> _TASK DESCRIPTION_:
Copy the entries below in full, keeping them exactly as they are.

(Beginning of DATA TO EXAMINE)

def State.hostWord (s : State) (off : Nat) : Nat :=
  let h := s.host
  blockWord
    [(0, h.speed % 8 + h.width % 32 * 2 ^ 3 + bool01 h.flitMode * 2 ^ 8 + bool01 s.cxlCache * 2 ^ 9 +
        bool01 h.detached * 2 ^ 10),
      (0x18, if h.errValid then h.errKind.code + 8 * bool01 h.errWrite + 2 ^ 31 else 0)]
    ([(8, h.memwinPage.toNat * 4096), (0x10, h.intStatus.toNat), (0x20, h.errAddr)] ++
      wideFrom 0x100 [h.retrains, h.linkLosses, h.windowErrors, h.dmaBytesToDevice, h.dmaBytesToHost]) off

def DmaChannel.word (c : DmaChannel) (off : Nat) : Nat :=
  blockWord
    [(8, c.ringLog2 % 16 + 16 * bool01 c.enable), (0xC, c.tail % 2 ^ 15), (0x10, c.head % 2 ^ 15),
      (0x14, c.state.code + Status.code c.lastStatus * 2 ^ 16)]
    [(0, c.ringBase % 2 ^ 44)] off

/-- LAMP_STATUS and the doorbell page. -/
def State.doorbellWord (s : State) (off : Nat) : Nat :=
  if 0x100 ≤ off ∧ off < 0x180 then (if off % 8 = 0 then (s.mbox ((off - 0x100) / 8)).state.code else 0)
  else
    blockWord
      [(0x200, DevState.code s.dev + 8 * bool01 s.host.detached + 16 * bool01 s.flash.ownerDigest.isSome +
          32 * bool01 s.lockedOut + s.lamp.faultReason.code * 2 ^ 16)]
      (wideFrom 0x300 [s.lamp.commands, s.lamp.commandsRefused, s.lamp.authFailures, s.lamp.doorbellOverruns,
        s.lamp.restarts]) off

/-- The response header and inline result of a mailbox (R607, R609). -/
def Response.bytes (r : Response) : List Byte :=
  leBytes 2 (Status.code r.status) ++ leBytes 2 (bool01 r.final + 2 * bool01 r.truncated + 4 * bool01 r.external) ++
    leBytes 4 r.sequence.toNat ++ leBytes 2 r.opcode ++ zeros 2 ++ leBytes 4 r.resultLength ++ leBytes 8 r.eventSeq ++
    zeros 40 ++ r.inline

/-- The request as the driver wrote it (R608). -/
def Mailbox.requestBytes (m : Mailbox) : List Byte :=
  let r := m.request
  leBytes 2 m.opcode ++ leBytes 2 r.flags.toNat ++ leBytes 4 r.sequence.toNat ++ leBytes 4 r.payloadLength ++
    leBytes 4 r.resultCapacity ++ leBytes 8 r.payloadAddr.toNat ++ leBytes 8 r.resultAddr.toNat ++ leBytes 1 r.role ++
    leBytes 15 r.reserved.toNat ++ leBytes 16 r.credential.toNat ++ r.payload

def Mailbox.word (m : Mailbox) (off : Nat) : Nat :=
  if off < 0x800 then bytesWord m.requestBytes off else bytesWord m.response.bytes (off - 0x800)

/-- One MSI-X table entry. -/
def MsixEntry.word (e : MsixEntry) (off : Nat) : Nat :=
  blockWord [(8, e.data.toNat), (0xC, e.control.toNat)] [(0, e.addr.toNat)] off

/-- The 32-bit word at an aligned BAR 0 offset. -/
def State.bar0Word (s : State) (off : Nat) : Nat :=
  if 0x1000 ≤ off ∧ off < 0x2000 then bytesWord s.identityBlock (off - 0x1000)
  else if 0x10000 ≤ off ∧ off < 0x11000 then s.hostWord (off - 0x10000)
  else if 0x20000 ≤ off ∧ off < 0x20800 then (s.dmaCh ((off - 0x20000) / 0x100)).word (off % 0x100)
  else if 0x30000 ≤ off ∧ off < 0x30400 then (s.host.msix.getD ((off - 0x30000) / 16) {}).word (off % 16)
  else if 0x31000 ≤ off ∧ off < 0x31008 then s.host.pba.toNat / 2 ^ (8 * (off % 8)) % 2 ^ 32
  else if 0x40000 ≤ off ∧ off < 0x41000 then s.doorbellWord (off - 0x40000)
  else if 0x100000 ≤ off ∧ off < 0x110000 then (s.mbox ((off - 0x100000) / 0x1000)).word (off % 0x1000)
  else 0

end Sys2Proof.Machine
end

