/-- The five actions of R597, in order. -/
def State.loseHost (s : State) : State :=
  let s1 := ((List.range 8).foldl State.dmaLost s).hostStreamsEnd
  let s2 : State :=
    { s1 with
      host := s1.host.lose
      lamp := { s1.lamp with mailboxes := s1.lamp.mailboxes.map Mailbox.lose } }
  if s2.dev = .running then { s2 with dev := .draining, lamp := { s2.lamp with linkDrain := true } } else s2

/-- HOST_LINK_LOSS (R597). -/
def execHostLinkLoss (s : State) : Host.Outcome State Fault Refusal :=
  .next
    (if s.hostServed && s.host.speed != 0 then
      ((s.newCascade.modHost fun h => { h with linkLosses := satAdd h.linkLosses 1 }).loseHost).inCascade none
    else s)

/-- PERST_ASSERT (R597): handled as a link loss. -/
def execPerstAssert (s : State) : Host.Outcome State Fault Refusal :=
  let s1 : State := { s with pilot := { s.pilot with perstAsserted := true } }
  .next
    (if s1.hostServed then
      (((s1.newCascade.loseHost).modHost fun h => { h with perstSeen := true }).inCascade none)
    else s1)

/-- The link trains. After a loss without PERST# the device signals vector 26 (R599): its pending bit waits
until MSI-X is enabled again. -/
def State.hostReturns (s : State) (speed width : Nat) (cxl : Bool) : State :=
  let s1 : State := { s with pilot := { s.pilot with perstAsserted := false } }
  let s2 := s1.modHost fun h =>
    { h with speed := speed, width := width, flitMode := speed == 6, cxlTrained := cxl && speed != 4 }
  if s2.host.detached && !s2.host.perstSeen then s2.signal 26 else s2

/-- Link speeds and widths of R576, as HOST_LINK_STATUS codes them. -/
def hostLinkForm (speed width : Nat) : Bool :=
  (speed == 4 || speed == 5 || speed == 6) && (width == 4 || width == 8 || width == 16)

/-- HOST_LINK_RETURN (R599): also the link's first training after a boot. -/
def execHostLinkReturn (speed width : Nat) (cxl : Bool) (s : State) : Host.Outcome State Fault Refusal :=
  .next (if s.hostServed && s.host.speed == 0 && hostLinkForm speed width then s.hostReturns speed width cxl else s)

end Sys2Proof.Machine
end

(End of DATA TO EXAMINE)

> _ANSWER BELOW_:
def State.hostWord (s : State) (off : Nat) : Nat :=
  let h := s.host
  blockWord
    [(0, h.speed % 8 + h.width % 32 * 2 ^ 3 + bool01 h.flitMode * 2 ^ 8 + bool01 s.cxlCache * 2 ^ 9 +
        bool01 h.detached * 2 ^ 10),
      (0x18, if h.errValid then h.errKind.code + 8 * bool01 h.errWrite + 2 ^ 31 else 0)]
    ([(8, h.memwinPage.toNat * 4096), (0x10, h.intStatus.toNat), (0x20, h.errAddr)] ++
      wideFrom 0x100 [h.retrains, h.linkLosses, h.windowErrors, h.dmaBytesToDevice, h.dmaBytesToHost]) off

def DmaChannel.word (c : DmaChannel) (off : Nat) : Nat :=
  blockWord
    [(8, c.ringLog2 % 16 + 16 * bool01 c.enable), (0xC, c.tail % 2 ^ 15), (0x10, c.head % 2 ^ 15),
      (0x14, c.state.code + Status.code c.lastStatus * 2 ^ 16)]
    [(0, c.ringBase % 2 ^ 44)] off

/-- LAMP_STATUS and the doorbell page. -/
def State.doorbellWord (s : State) (off : Nat) : Nat :=
  if 0x100 ≤ off ∧ off < 0x180 then (if off % 8 = 0 then (s.mbox ((off - 0x100) / 8)).state.code else 0)
  else
    blockWord
      [(0x200, DevState.code s.dev + 8 * bool01 s.host.detached + 16 * bool01 s.flash.ownerDigest.isSome +
          32 * bool01 s.lockedOut + s.lamp.faultReason.code * 2 ^ 16)]
      (wideFrom 0x300 [s.lamp.commands, s.lamp.commandsRefused, s.lamp.authFailures, s.lamp.doorbellOverruns,
        s.lamp.restarts]) off

/-- The response header and inline result of a mailbox (R607, R609). -/
def Response.bytes (r : Response) : List Byte :=
  leBytes 2 (Status.code r.status) ++ leBytes 2 (bool01 r.final + 2 * bool01 r.truncated + 4 * bool01 r.external) ++
    leBytes 4 r.sequence.toNat ++ leBytes 2 r.opcode ++ zeros 2 ++ leBytes 4 r.resultLength ++ leBytes 8 r.eventSeq ++
    zeros 40 ++ r.inline

/-- The request as the driver wrote it (R608). -/
def Mailbox.requestBytes (m : Mailbox) : List Byte :=
  let r := m.request
  leBytes 2 m.opcode ++ leBytes 2 r.flags.toNat ++ leBytes 4 r.sequence.toNat ++ leBytes 4 r.payloadLength ++
    leBytes 4 r.resultCapacity ++ leBytes 8 r.payloadAddr.toNat ++ leBytes 8 r.resultAddr.toNat ++ leBytes 1 r.role ++
    leBytes 15 r.reserved.toNat ++ leBytes 16 r.credential.toNat ++ r.payload

def Mailbox.word (m : Mailbox) (off : Nat) : Nat :=
  if off < 0x800 then bytesWord m.requestBytes off else bytesWord m.response.bytes (off - 0x800)

/-- One MSI-X table entry. -/
def MsixEntry.word (e : MsixEntry) (off : Nat) : Nat :=
  blockWord [(8, e.data.toNat), (0xC, e.control.toNat)] [(0, e.addr.toNat)] off

/-- The 32-bit word at an aligned BAR 0 offset. -/
def State.bar0Word (s : State) (off : Nat) : Nat :=
  if 0x1000 ≤ off ∧ off < 0x2000 then bytesWord s.identityBlock (off - 0x1000)
  else if 0x10000 ≤ off ∧ off < 0x11000 then s.hostWord (off - 0x10000)
  else if 0x20000 ≤ off ∧ off < 0x20800 then (s.dmaCh ((off - 0x20000) / 0x100)).word (off % 0x100)
  else if 0x30000 ≤ off ∧ off < 0x30400 then (s.host.msix.getD ((off - 0x30000) / 16) {}).word (off % 16)
  else if 0x31000 ≤ off ∧ off < 0x31008 then s.host.pba.toNat / 2 ^ (8 * (off % 8)) % 2 ^ 32
  else if 0x40000 ≤ off ∧ off < 0x41000 then s.doorbellWord (off - 0x40000)
  else if 0x100000 ≤ off ∧ off < 0x110000 then (s.mbox ((off - 0x100000) / 0x1000)).word (off % 0x1000)
  else 0

end Sys2Proof.Machine
end

/-- The five actions of R597, in order. -/
def State.loseHost (s : State) : State :=
  let s1 := ((List.range 8).foldl State.dmaLost s).hostStreamsEnd
  let s2 : State :=
    { s1 with
      host := s1.host.lose
      lamp := { s1.lamp with mailboxes := s1.lamp.mailboxes.map Mailbox.lose } }
  if s2.dev = .running then { s2 with dev := .draining, lamp := { s2.lamp with linkDrain := true } } else s2

/-- HOST_LINK_LOSS (R597). -/
def execHostLinkLoss (s : State) : Host.Outcome State Fault Refusal :=
  .next
    (if s.hostServed && s.host.speed != 0 then
      ((s.newCascade.modHost fun h => { h with linkLosses := satAdd h.linkLosses 1 }).loseHost).inCascade none
    else s)

/-- PERST_ASSERT (R597): handled as a link loss. -/
def execPerstAssert (s : State) : Host.Outcome State Fault Refusal :=
  let s1 : State := { s with pilot := { s.pilot with perstAsserted := true } }
  .next
    (if s1.hostServed then
      (((s1.newCascade.loseHost).modHost fun h => { h with perstSeen := true }).inCascade none)
    else s1)

/-- The link trains. After a loss without PERST# the device signals vector 26 (R599): its pending bit waits
until MSI-X is enabled again. -/
def State.hostReturns (s : State) (speed width : Nat) (cxl : Bool) : State :=
  let s1 : State := { s with pilot := { s.pilot with perstAsserted := false } }
  let s2 := s1.modHost fun h =>
    { h with speed := speed, width := width, flitMode := speed == 6, cxlTrained := cxl && speed != 4 }
  if s2.host.detached && !s2.host.perstSeen then s2.signal 26 else s2

/-- Link speeds and widths of R576, as HOST_LINK_STATUS codes them. -/
def hostLinkForm (speed width : Nat) : Bool :=
  (speed == 4 || speed == 5 || speed == 6) && (width == 4 || width == 8 || width == 16)

/-- HOST_LINK_RETURN (R599): also the link's first training after a boot. -/
def execHostLinkReturn (speed width : Nat) (cxl : Bool) (s : State) : Host.Outcome State Fault Refusal :=
  .next (if s.hostServed && s.host.speed == 0 && hostLinkForm speed width then s.hostReturns speed width cxl else s)

end Sys2Proof.Machine
end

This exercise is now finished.